Set custom attributes to otherpkgdir and the rootimgdir..... 👍

mkdir -p /install/custom/netboot/centos/
vi /install/custom/netboot/centos/cudafull.centos7-6.x86_64.pkglist  # ADD : pciutils ( example )

chdef -t osimage -o centos7.6-x86_64-netboot-cudafull \ pkglist=/install/custom/netboot/centos/cudafull.centos7-6.x86_64.pkglist

Ok, added pciutils to the OS pkglist....

vi /install/custom/netboot/centos/cudafull.centos7-6.x86_64.otherpkgs.pkglist # ADD : cuda-10.1/x86_64/cuda-deps/dkms
chdef -t osimage -o centos7.6-x86_64-netboot-cudafull otherpkglist=/install/custom/netboot/centos/cudafull.centos7-6.x86_64.otherpkgs.pkglist

Ok, added the dkms to the otherpkglist...

Then create the image:

genimage centos7.6-x86_64-netboot-cudafull
packimage centos7.6-x86_64-netboot-cudafull
nodeset testnvidia osimage=centos7.6-x86_64-netboot-cudafull`

Ok so right... normally how I would like to organize this is pkgdir is really what is shipped by the OS distribution. (i.e pciutils) otherpkgdir is everything else, like 3rd party software (cuda, etc)...

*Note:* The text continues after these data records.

-- ==== Sys2Proof/Tests/Slice0.lean ====
section
/-! SUPPORT. Tests of the model: ill-formed commands, the worked values of the spec, one step of the commands on small
states, and for every statement with hypotheses a state and operands that meet them. -/

namespace Sys2Proof.Tests

open Sys2Proof Sys2Proof.Machine

/-! ### Ill-formed commands are refused by the well-formedness check -/

theorem test_known_code_is_no_unknown_request : Instr.wellFormed (.unknownRequest 0 5 []) = false := by decide
theorem test_unknown_code_is_an_unknown_request :
    Instr.wellFormed (.unknownRequest 0 0 []) = true ∧ Instr.wellFormed (.unknownRequest 0 27 []) = true := by decide
theorem test_last_known_code_is_no_unknown_request : Instr.wellFormed (.unknownRequest 0 26 []) = false := by decide
theorem test_longest_body : ∀ n : Nat, n = 65533 →
    Instr.wellFormed (.setParam 0 (List.replicate n 0)) = true ∧
      Instr.wellFormed (.setParam 0 (List.replicate (n + 1) 0)) = false := by
  intro n h; subst h; simp only [Instr.wellFormed, List.length_replicate, maxBody]; decide
theorem test_beacon_length : Instr.wellFormed (.beaconFrame 1 0 [1, 0, 0]) = false := by decide
theorem test_intent_length : Instr.wellFormed (.intentFrame 1 0 [0, 0, 0, 0]) = false := by decide
theorem test_hold_length : Instr.wellFormed (.holdFrame 1 0 [0, 0, 0, 0, 0]) = false := by decide
theorem test_yield_length : Instr.wellFormed (.yieldFrame 1 0 []) = false := by decide
theorem test_free_length : Instr.wellFormed (.freeFrame 1 0 [1, 2]) = false := by decide
theorem test_entry_length : Instr.wellFormed (.entryFrame 1 0 [0, 0]) = false := by decide
theorem test_pickup_length : Instr.wellFormed (.pickupFrame 1 0 [0, 0, 0, 0, 0]) = false := by decide
theorem test_ingot_length : Instr.wellFormed (.ingotFrame 1 0 [10]) = false := by decide
theorem test_expiry_place : Instr.wellFormed (.entryExpiry 24) = false := by decide
theorem test_fail_detail :
    Instr.wellFormed (.motionFail 0 0) = false ∧ Instr.wellFormed (.motionFail 0 5) = false := by decide
theorem test_body_limit_of_every_request : ∀ body : List Byte, maxBody < body.length →
    ∀ c ∈ ([.sealRequest 0 body, .readParam 0 body, .readStatus 0 body, .readEvent 0 body, .ackGroup 0 body,
      .setEnable 0 body, .powerInfo 0 body, .loadProgram 0 body, .readProgram 0 body, .lotOpen 0 body, .lotFix 0 body,
      .lotFreeClass 0 body, .readLots 0 body, .startDip 0 body, .abortDip 0 body, .confirmClear 0 body, .ingot 0 body,
      .setBalance 0 body, .readRecord 0 body, .peekRecord 0 body, .clearPeer 0 body, .readPeers 0 body,
      .readSpans 0 body, .readHeat 0 body, .stationReset 0 body, .unknownRequest 0 0 body] : List Instr),
      c.wellFormed = false := by
  intro body h c hc
  have : decide (body.length ≤ maxBody) = false := by simpa using h
  simp only [List.mem_cons, List.not_mem_nil, or_false] at hc
  rcases hc with rfl | rfl | rfl | rfl | rfl | rfl | rfl | rfl | rfl | rfl | rfl | rfl | rfl | rfl | rfl | rfl | rfl |
    rfl | rfl | rfl | rfl | rfl | rfl | rfl | rfl | rfl <;> simp [Instr.wellFormed, this]

/-! ### Worked values of the spec -/

/-- The table of R41. -/
theorem test_wanted_spans :
    wantedSpan 40 2 (some 20) 6 false = some ⟨16, 25, false⟩ ∧ wantedSpan 40 2 (some 1) 3 false = some ⟨0, 4, false⟩ ∧
      wantedSpan 40 2 (some 39) 1 false = some ⟨37, 39, false⟩ ∧
      wantedSpan 40 2 (some 19) 40 false = some ⟨0, 39, false⟩ ∧ wantedSpan 40 2 (some 20) 40 false = none ∧
      wantedSpan 40 2 (some 38) 4 false = none ∧ wantedSpan 40 2 none 1 false = none ∧
      wantedSpan 40 2 none 0 true = some ⟨0, 39, true⟩ := by decide

/-- The table of R47. -/
theorem test_rotation_distances :
    (rotation 2 3, rotation 2 10) = (0, 7) ∧ (rotation 5 3, rotation 5 10) = (13, 4) ∧
      (rotation 9 3, rotation 9 10) = (9, 0) ∧ (rotation 3 3, rotation 3 10) = (15, 6) := by decide

/-- The table of R13. -/
theorem test_backoffs :
    backoffSlots 0 1 = 17 ∧ backoffSlots 7 2 = 40 ∧ backoffSlots 15 8 = 144 ∧ backoffSlots 15 15 = 256 := by decide

/-- The table of R164. -/
theorem test_expected_ratios :
    (SteelClass.all.map (fun c => expectedRatio Params.reset c 300)) = [60, 105, 185, 100, 255] ∧
      (SteelClass.all.map (fun c => expectedRatio Params.reset c 600)) = [75, 150, 275, 130, 380] := by decide

/-- The tie of R166, and the times of R161. -/
theorem test_tie_goes_to_the_lower_class :
    classify Params.reset 31 0 65 = .cls .r3 ∧ immersionSeconds 1485 = 149 ∧ immersionSeconds 20000 = 1800 := by decide

/-- The dip of section 6.9: masses 12,480 and 13,214, flux 8, pickup 834, ratio 67. -/
theorem test_worked_pickup :
    measuredYield 12480 13214 8 =
      { pickup := 834, ratio := some 67, negPickup := false, ratioSat := false, smallDry := false } := by decide

/-- The check value of the CRC of R210. -/
theorem test_crc_check_value : crc16 [0x31, 0x32, 0x33, 0x34, 0x35, 0x36, 0x37, 0x38, 0x39] = 0x29B1 := by decide +kernel

/-- A receiver's remainder over the kind to the end of the CRC is zero (R210). -/
theorem test_crc_remainder : crc16 (withCrc (lineBody 3 5 9 [22])) = 0 := by decide +kernel

/-- The record of the worked dip of section 6.9. -/
def workedRecord : DipRecord where
  number := 1
  outcome := .complete
  slot := 2
  lot := 315
  dry := some 12480
  wet := some 13214
  pickup := 834
  dross := 67
  consumption := 901
  ratio := some 67
  dipClass := some (.cls .r2)
  drossClass := .r2
  immersionTime := 3000
  immersions := 1
  drainTime := 750
  flags := ⟨false, false, false, false, false, false, false, false, false, false, false, false, false, false⟩
  serial := 1

/-- Its 37 bytes by the table of section 12.3. -/
theorem test_record_bytes :
    workedRecord.bytes =
      [0, 0, 0, 1, 0, 2, 1, 59, 1, 0, 48, 192, 1, 0, 51, 158, 0, 3, 66, 0, 67, 0, 3, 133, 1, 0, 67, 1, 1, 1, 11, 184, 1,
        2, 238, 0, 0] ∧ workedRecord.bytes.length = 37 := by decide +kernel

/-! ### Small states -/

/-- A commissioned station in READY on an ACTIVE line: ID 5, 40 cells, a balance of 300,000.0 kg. -/
def station : State where
  pending := []
  now := 10000
  draws := 0
  cfg := { ready := true, isSealed := true,
           params := { Params.reset with stationId := some 5, cells := some 40 } }
  lif := { Lif.reset with line := .active }
  ptb := Ptb.reset
  scu := Scu.reset
  hwn := Hwn.reset
  pgs := Pgs.reset
  dsq := Dsq.reset
  mpt := { Mpt.reset with hook := some 20 }
  wch := Wch.reset
  pku := Pku.reset
  zbr := { Zbr.reset with z := 3000000, unset := false }
  spt := Spt.reset

/-- A program in which every kind of step but VIBRATE and CHAIN stands once or more. -/
def tour : Program where
  continuation := false
  defaultClass := .r3
  flux := 8
  steps := [.travel 4, .weighDry 20, .travel 5, .claim 6 false, .travel 7, .lower 2400 3 1000, .dwell 300, .raise 2,
    .weighOut 30, .drain 60 300 20 5 5, .travel 39, .release, .finish]

/-- A program that begins with a dry weighing. -/
def weighFirst : Program where
  continuation := false
  defaultClass := .r2
  flux := 0
  steps := [.weighDry 20, .finish]

/-- The station with `tour` in slot 2 and `weighFirst` in slot 15. -/
def loaded : State :=
  station.withPgs { slots := (station.pgs.slots.setIfInBounds 2 (some tour)).setIfInBounds 15 (some weighFirst) }

/-- A dip of `tour` at a step. -/
def ctxAt (i : Nat) : DipCtx := { newContext 2 315 1300 tour false 1 with index := i }

/-- The station in that dip. -/
def dipping (d : DsqState) (i : Nat) (p : Position) : State :=
  loaded.withDsq { Dsq.reset with state := d, ctx := some (ctxAt i), position := p }
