/-- The fuses as the model's module has them (DESIGN CHOICE, assumption 5): slots 0 to 2 hold a hash of 48 bytes 0xFF for the
firmware, factory and deployment purposes, slot 3 is blank, nothing is revoked or counted. -/
def Fuses.fitted : Fuses :=
  ⟨[List.replicate 48 0xFF, List.replicate 48 0xFF, List.replicate 48 0xFF, List.replicate 48 0], [1, 2, 4, 4], 0, [], false,
    List.replicate 48 0⟩

/-- The flash as the model's module has it (DESIGN CHOICE, assumption 5): no directory in either slot, slot A preferred. -/
def Flash.fitted : Flash := ⟨Slot.empty, Slot.empty, 0, none, []⟩

/-- What a boot keeps until the next (R363): whether phase 1 has ended, when the running phase began, the slot that was booted,
whether it is the pending one (R384), measurements 1 to 9 (R381), what phase 3 found bad, and the physical channels that
passed at no rate in phase 4 (R200). -/
structure BootSt where
  done1  : Bool
  phaseT : Nat
  slot   : Option Nat
  staged : Bool
  meas   : List (List Byte)
  cols   : List (Nat × Nat × Nat)
  stores : List (Nat × Nat)
  chans  : List Nat
  deriving DecidableEq, Repr

def BootSt.empty : BootSt := ⟨false, 0, none, false, [], [], [], []⟩

/-- The responder's answers (R379): ERROR with its reason; versions; capabilities; the chosen algorithms; the digests by
slot; bytes of a certificate chain and how many remain; a signature over a challenge with the slot's chain digest; and
measurements by index, signed or not. -/
inductive SpdmReply where
  | busy
  | unsupported (code : Nat)
  | unexpected
  | invalid
  | version (major minor : Nat)
  | capabilities (cert chal meas sessions : Bool)
  | algorithms (sign hash : String)
  | digests (l : List (Nat × List Byte))
  | certificate (d : List Byte) (rest : Nat)
  | challengeAuth (slot : Nat) (digest sig : List Byte)
  | measurements (l : List (Nat × List Byte)) (sig : Option (List Byte))
  deriving DecidableEq, Repr

/-- A transport's connection (R379): how far it has been negotiated (0 not, 1 version, 2 capabilities, 3 algorithms) and its last
answer. -/
structure SpdmSt where
  stage : Nat
  reply : Option SpdmReply
  deriving DecidableEq, Repr

def SpdmSt.empty : SpdmSt := ⟨0, none⟩

/-- An endpoint of the mesh (R213, Table 9-1): the local port of a Frame, which serves its Shuttle, its memory, its Palette slice and its
Knots, or the edge port of a Weft port. -/
inductive MeshEnd where
  | frame (f : Nat)
  | weft (p : Nat)
  deriving DecidableEq, Repr

/-- Who gets the answer to a packet: a Shuttle queue, a core, the sender of a record that came in by a Weft port, or nobody. -/
inductive MeshWho where
  | shuttle (f j : Nat)
  | core (f c : Nat)
  | weft (p : Nat) (rec : Record)
  | none
  deriving DecidableEq, Repr

/-- What a packet carries (R214). Requests: bytes to write at a device-local address; a read; a scatter-add of a value of an element type,
saturating or not (R171), charged to Frame `f`'s counters; a Knot add; a read of a Knot; a record that leaves by a Weft port. Responses:
the bytes of a read, or why it failed (a cause of Table 7-7 and a REJECT cause of Table 11-5); an acknowledgement likewise; the value of
a Knot. -/
inductive MeshOp where
  | write (addr : Nat) (data : List Byte)
  | read (addr len : Nat)
  | add (addr ety : Nat) (sat : Bool) (f : Nat) (v : Val)
  | kadd (knot delta : Nat)
  | kread (knot : Nat)
  | send (rec : Record)
  | data (addr : Nat) (data : List Byte) (err : Option (Nat × Nat))
  | ack (addr : Nat) (err : Option (Nat × Nat))
  | knot (value : Nat)
  deriving DecidableEq, Repr

/-- A packet (R213 to R218): the endpoints it is still to reach, what it carries, who gets the answer, the task it is charged to (0
none), whether its payload is marked uncorrectable (R218), and when it reached the buffer that holds it. -/
structure MeshPkt where
  dsts : List MeshEnd
  op   : MeshOp
  who  : MeshWho
  task : Nat
  bad  : Bool
  t    : Nat
  deriving DecidableEq, Repr

/-- The grants of a Frame's Shuttle (R158): the queue granted last at each priority. -/
structure GrantSt where
  last0 : Nat
  last1 : Nat
  deriving DecidableEq, Repr

def GrantSt.empty : GrantSt := ⟨15, 15⟩

/-- The job that is loaded (R349, R255): host identifier, modules, first step, steps to run, replicas, own rank, ring and
count of its JOB_POST, module ids in rank order, tasks, seed, the last committed step, job values, the range granted, its
Glazes by their entries, REQ_KNOT, ACK_KNOT and REQ_ADDR (Table 16-7), the step's starting Glaze (R378) and the number k of
the next switch (R377; 0 after a refusal, until a commit or replay starts k afresh), and the way assignment of every slice that its
header replaced (R189; none where it kept it). -/
structure JobSt where
  loaded : Bool
  id     : Nat
  nmod   : Nat
  first  : Nat
  nstep  : Nat
  nrep   : Nat
  rank   : Nat
  ring   : Nat
  k      : Nat
  ranks  : List Nat
  ntask  : Nat
  seed   : Nat
  last   : Nat
  vals   : List Nat
  grant  : Nat × Nat
  glazes : List (List Nat)
  reqK   : Nat
  ackK   : Nat
  reqA   : Nat
  startG : Nat
  nextG  : Nat
  ways   : List Nat
  deriving DecidableEq, Repr

def JobSt.none : JobSt := ⟨false, 0, 0, 0, 0, 0, 0, 0, 0, [], 0, 0, 0, [], (0, 0), [], 0, 0, 0, 0, 1, []⟩

/-! ## The Shuttle (07) -/

/-- An element on its way to an engine: its code, block scale byte and tensor scale, the element and scale types, the cut
CHUNK64, and whether it ends a row (R177, R178). -/
structure SElem where
  code : Nat
  sc   : Nat
  ts   : W32
  ety  : Nat
  sty  : Nat
  c64  : Bool
  row  : Bool
  deriving DecidableEq, Repr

But for diskless, you should only specify a single otherpkgdir variable, and the otherpkglist should be relative to that path. For example, I put a bunch of software under /install/REPO/software , that's what goes into my otherpkdir

# lsdef -t osimage  xcat.netboot.redhat-alt.cuda.mofed -i otherpkgdir
Object name: xcat.netboot.redhat-alt.cuda.mofed
    otherpkgdir=/install/REPO/software

Then for CUDA support, under otherpkglist I have cuda.otherpkglist which contains:

nvidia/cuda-core/10.1.168-418.67-1.0-1/repo/ppc64le/cuda
nvidia/cuda-core/10.1.168-418.67-1.0-1/repo/ppc64le/cuda-drivers
nvidia/cuda-dep/repo/ppc64le/dkms

Specifying cuda and cuda-drivers would pull in the toolkit. The name is the rpm name from the package, for example:

# rpm -qip /install/REPO/software/nvidia/cuda-core/10.1.168-418.67-1.0-1/repo/ppc64le/cuda-10.1.168-1.ppc64le.rpm | grep Name
Name        : cuda

Then genimage should show if the package is there, you can chroot into the rootimgdir...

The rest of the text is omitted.